Я повторил его имя, и он повернул ко мне голову. Потом молча отвернулся и снова принялся за сцепление.
– Дуэйн, мне надо с тобой поговорить.
– Иди отсюда. Просто иди отсюда, – он по-прежнему не смотрел на меня. Я пошел к нему.
– Черт побери! – выругался он, когда я был от него в пяти шагах.
– Что случилось?
– Чертово сцепление, вот что, – буркнул он. На рубашке у него виднелись пятна пота, а на лбу красовалась черная полоса. – С горы старый М еще едет, а вот в гору... впрочем, какое тебе до этого дело? Ты, должно быть, думаешь, что сцепление – это что-то из Шекспира.
– Должно быть.
– Так вот, мне пришлось разобрать всю эту дрянь по винтику и смазать как следует, а от одного этого уже можно свихнуться.
– Да уж.
– И все равно батареи уже почти сели, провода сгорели к черту, еще когда я ездил с ними на пикапе, и вообще все скоро накроется.
– Да, наверно.
– Так почему бы тебе не пойти поломать еще какую-нибудь мебель и не оставить меня в покое? – он привстал и начал регулировать ключ.

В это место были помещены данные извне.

-- ==== Sys2Proof/Certificates/Slice0/Obligations.lean ====
section
/-! DEFINITION. The statements: what each instruction and each step of the hardware does, from the spec's rules. -/

open Sys2Proof Sys2Proof.Machine Sys2Proof.Safety

namespace Sys2Proof.Claim

/-- The bits of a word, the lowest first. -/
def bitsWord (b : Nat → Bool) : Word := BitVec.ofNat 32 (((List.range 32).map fun k => (b k).toNat * 2 ^ k).foldl (· + ·) 0)
/-- The operands of a word: source A, source B, third source. -/
def a1 (l : List Word) : Word := l.getD 0 0
def a2 (l : List Word) : Word := l.getD 1 0
def a3 (l : List Word) : Word := l.getD 2 0
/-- A result of one register. -/
def one (v : List Word → Word) : Thread → List Word → Res := fun _ l => { val := v l }
/-- Sources of integer words (05 R92). -/
def srcA (f : FR) : List (Nat × (Nat → Word)) := [(f.a.toNat, kInt)]
def srcAB (f : FR) : List (Nat × (Nat → Word)) := [(f.a.toNat, kInt), (f.b.toNat, kInt)]
def srcABC (f : FR) : List (Nat × (Nat → Word)) := [(f.a.toNat, kInt), (f.b.toNat, kInt), (thirdOf f.ext, kInt)]
/-- Sources of floating words in the word's format. -/
def fsrcA (f : FR) : List (Nat × (Nat → Word)) := [(f.a.toNat, kFloat (fmtOf f))]
def fsrcAB (f : FR) : List (Nat × (Nat → Word)) := fsrcA f ++ [(f.b.toNat, kFloat (fmtOf f))]
def fsrcABC (f : FR) : List (Nat × (Nat → Word)) := fsrcAB f ++ [(thirdOf f.ext, kFloat (fmtOf f))]
/-- 09 R155: an exact integer, or the nearest end of the type's range under SAT; `wrapped` is the result without SAT. -/
def satOr (f : FR) (exact : Int) (wrapped : Word) : Word :=
  if isSat f then w32 (clamp exact (if isU f then 0 else -2 ^ 31) (if isU f then 2 ^ 32 - 1 else 2 ^ 31 - 1)) else wrapped
/-- 09 R152. -/
def iv (f : FR) (x : Word) : Int := if isU f then (x.toNat : Int) else x.toInt
/-- 09 R158: the place and the length of a field. -/
def fieldPos (b : Word) : Nat := b.toNat % 32
def fieldLen (b : Word) : Nat := min (b.toNat / 256 % 64) (32 - fieldPos b)
/-- 09 R159: bit `k` of the polynomial product. -/
def polyBit (a b : Word) (k : Nat) : Bool :=
  (List.range (k + 1)).foldl (fun p i => p != (a.getLsbD i && b.getLsbD (k - i))) false
/-- The value that a register holds in a floating format. -/
def fval (f : FR) (x : Word) : Machine.Num := val (fmtOf f) (x.toNat % 2 ^ (fmtOf f).width)
/-- 09 R161: NV where the result is a NaN and no operand is. -/
def nv (x : Machine.Num) (l : List Machine.Num) : Nat := if x.isNan ∧ ∀ y ∈ l, y.isNan = false then NV else 0
/-- 03 R62, R64: a value rounded into a format, with its flags and the rounding state that it leaves. -/
def rounded (f : FR) (g : Fmt) (x : Machine.Num) (flags : Nat) (th : Thread) : Res :=
  let r := rndS x g (mRound (immOf f.ext)) (mSat (immOf f.ext)) th.srs
  { val := wn r.1.code, hi := if g = .f64 then some (wn (r.1.code / 2 ^ 32)) else none, flags := flags ||| r.1.flags, srs := some r.2 }
/-- 09 R177: the threads of a segment that take the word. -/
def seg (w : Nat) (ps : List Nat) (t : Nat) : List Nat := ps.filter fun j => j / w = t / w
/-- 09 R177: the predicate that PSRC names, of a thread. -/
def psrc (f : FR) (g : Group) (t : Nat) : PBool := (g.thread t).predN (immOf f.ext % 8) ((immOf f.ext).testBit 3)
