@[simp] theorem setSlot_dt (tk : Nat) (x : Slot) : (s.setSlot tk x).dt = s.dt := rfl
@[simp] theorem setSlot_free (tk : Nat) (x : Slot) : (s.setSlot tk x).free = s.free := rfl
@[simp] theorem setSlot_agenda (tk : Nat) (x : Slot) : (s.setSlot tk x).agenda = s.agenda := rfl
@[simp] theorem setSlot_input (tk : Nat) (x : Slot) : (s.setSlot tk x).input = s.input := rfl
@[simp] theorem setSlot_turn (tk : Nat) (x : Slot) : (s.setSlot tk x).turn = s.turn := rfl
@[simp] theorem setSlot_issues (tk : Nat) (x : Slot) : (s.setSlot tk x).issues = s.issues := rfl
@[simp] theorem setSlot_mem (tk : Nat) (x : Slot) : (s.setSlot tk x).mem = s.mem := rfl
@[simp] theorem setSlot_poison (tk : Nat) (x : Slot) : (s.setSlot tk x).poison = s.poison := rfl
@[simp] theorem setSlot_lines (tk : Nat) (x : Slot) : (s.setSlot tk x).lines = s.lines := rfl
@[simp] theorem setSlot_accums (tk : Nat) (x : Slot) : (s.setSlot tk x).accums = s.accums := rfl
@[simp] theorem setSlot_accs (tk : Nat) (x : Slot) : (s.setSlot tk x).accs = s.accs := rfl
@[simp] theorem setSlot_ops (tk : Nat) (x : Slot) : (s.setSlot tk x).ops = s.ops := rfl
@[simp] theorem setSlot_nextId (tk : Nat) (x : Slot) : (s.setSlot tk x).nextId = s.nextId := rfl
@[simp] theorem setSlot_teams (tk : Nat) (x : Slot) : (s.setSlot tk x).teams = s.teams := rfl
@[simp] theorem setSlot_copies (tk : Nat) (x : Slot) : (s.setSlot tk x).copies = s.copies := rfl
@[simp] theorem setSlot_cards (tk : Nat) (x : Slot) : (s.setSlot tk x).cards = s.cards := rfl
@[simp] theorem setSlot_ctxs (tk : Nat) (x : Slot) : (s.setSlot tk x).ctxs = s.ctxs := rfl
@[simp] theorem setSlot_tenants (tk : Nat) (x : Slot) : (s.setSlot tk x).tenants = s.tenants := rfl
@[simp] theorem setSlot_saves (tk : Nat) (x : Slot) : (s.setSlot tk x).saves = s.saves := rfl
@[simp] theorem setSlot_sources (tk : Nat) (x : Slot) : (s.setSlot tk x).sources = s.sources := rfl
@[simp] theorem setSlot_dieTlb (tk : Nat) (x : Slot) : (s.setSlot tk x).dieTlb = s.dieTlb := rfl
@[simp] theorem setSlot_trace (tk : Nat) (x : Slot) : (s.setSlot tk x).trace = s.trace := rfl
@[simp] theorem setSlot_windex (tk : Nat) (x : Slot) : (s.setSlot tk x).windex = s.windex := rfl
@[simp] theorem setSlot_devno (tk : Nat) (x : Slot) : (s.setSlot tk x).devno = s.devno := rfl
@[simp] theorem setSlot_sending (tk : Nat) (x : Slot) : (s.setSlot tk x).sending = s.sending := rfl
@[simp] theorem setSlot_redo (tk : Nat) (x : Slot) : (s.setSlot tk x).redo = s.redo := rfl
@[simp] theorem setSlot_clusters (tk : Nat) (x : Slot) : (s.setSlot tk x).clusters = s.clusters := rfl
@[simp] theorem setSlot_fwRunning (tk : Nat) (x : Slot) : (s.setSlot tk x).fwRunning = s.fwRunning := rfl
@[simp] theorem setSlot_corrected (tk : Nat) (x : Slot) : (s.setSlot tk x).corrected = s.corrected := rfl
@[simp] theorem setSlot_spsize (tk : Nat) (x : Slot) : (s.setSlot tk x).spsize = s.spsize := rfl
@[simp] theorem setSlot_replaced (tk : Nat) (x : Slot) : (s.setSlot tk x).replaced = s.replaced := rfl
@[simp] theorem setSlot_deferred (tk : Nat) (x : Slot) : (s.setSlot tk x).deferred = s.deferred := rfl
@[simp] theorem setSlot_fwVersion (tk : Nat) (x : Slot) : (s.setSlot tk x).fwVersion = s.fwVersion := rfl
@[simp] theorem setSlot_fwImage (tk : Nat) (x : Slot) : (s.setSlot tk x).fwImage = s.fwImage := rfl
@[simp] theorem setSlot_keyCounts (tk : Nat) (x : Slot) : (s.setSlot tk x).keyCounts = s.keyCounts := rfl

– Мне нужно кое о чем с тобой поговорить.
– Нам не о чем говорить. После того, как ты вел себя в церкви, тут никому не о чем говорить с тобой. Во всяком случае сейчас.
Я молча стоял и смотрел, как он откручивает какую-то гайку, кладет ее рядом с собой на газету, опять лезет с ключом в сцепление и разражается руганью.
– Что там еще?
– Все забилось грязью, не вижу резьбы, – его сердитое лицо снова повернулось ко мне. – И то же самое будет через неделю. Опять придется его чинить, – он принялся счищать грязь длинной отверткой. – Ну может хоть грязи будет поменьше.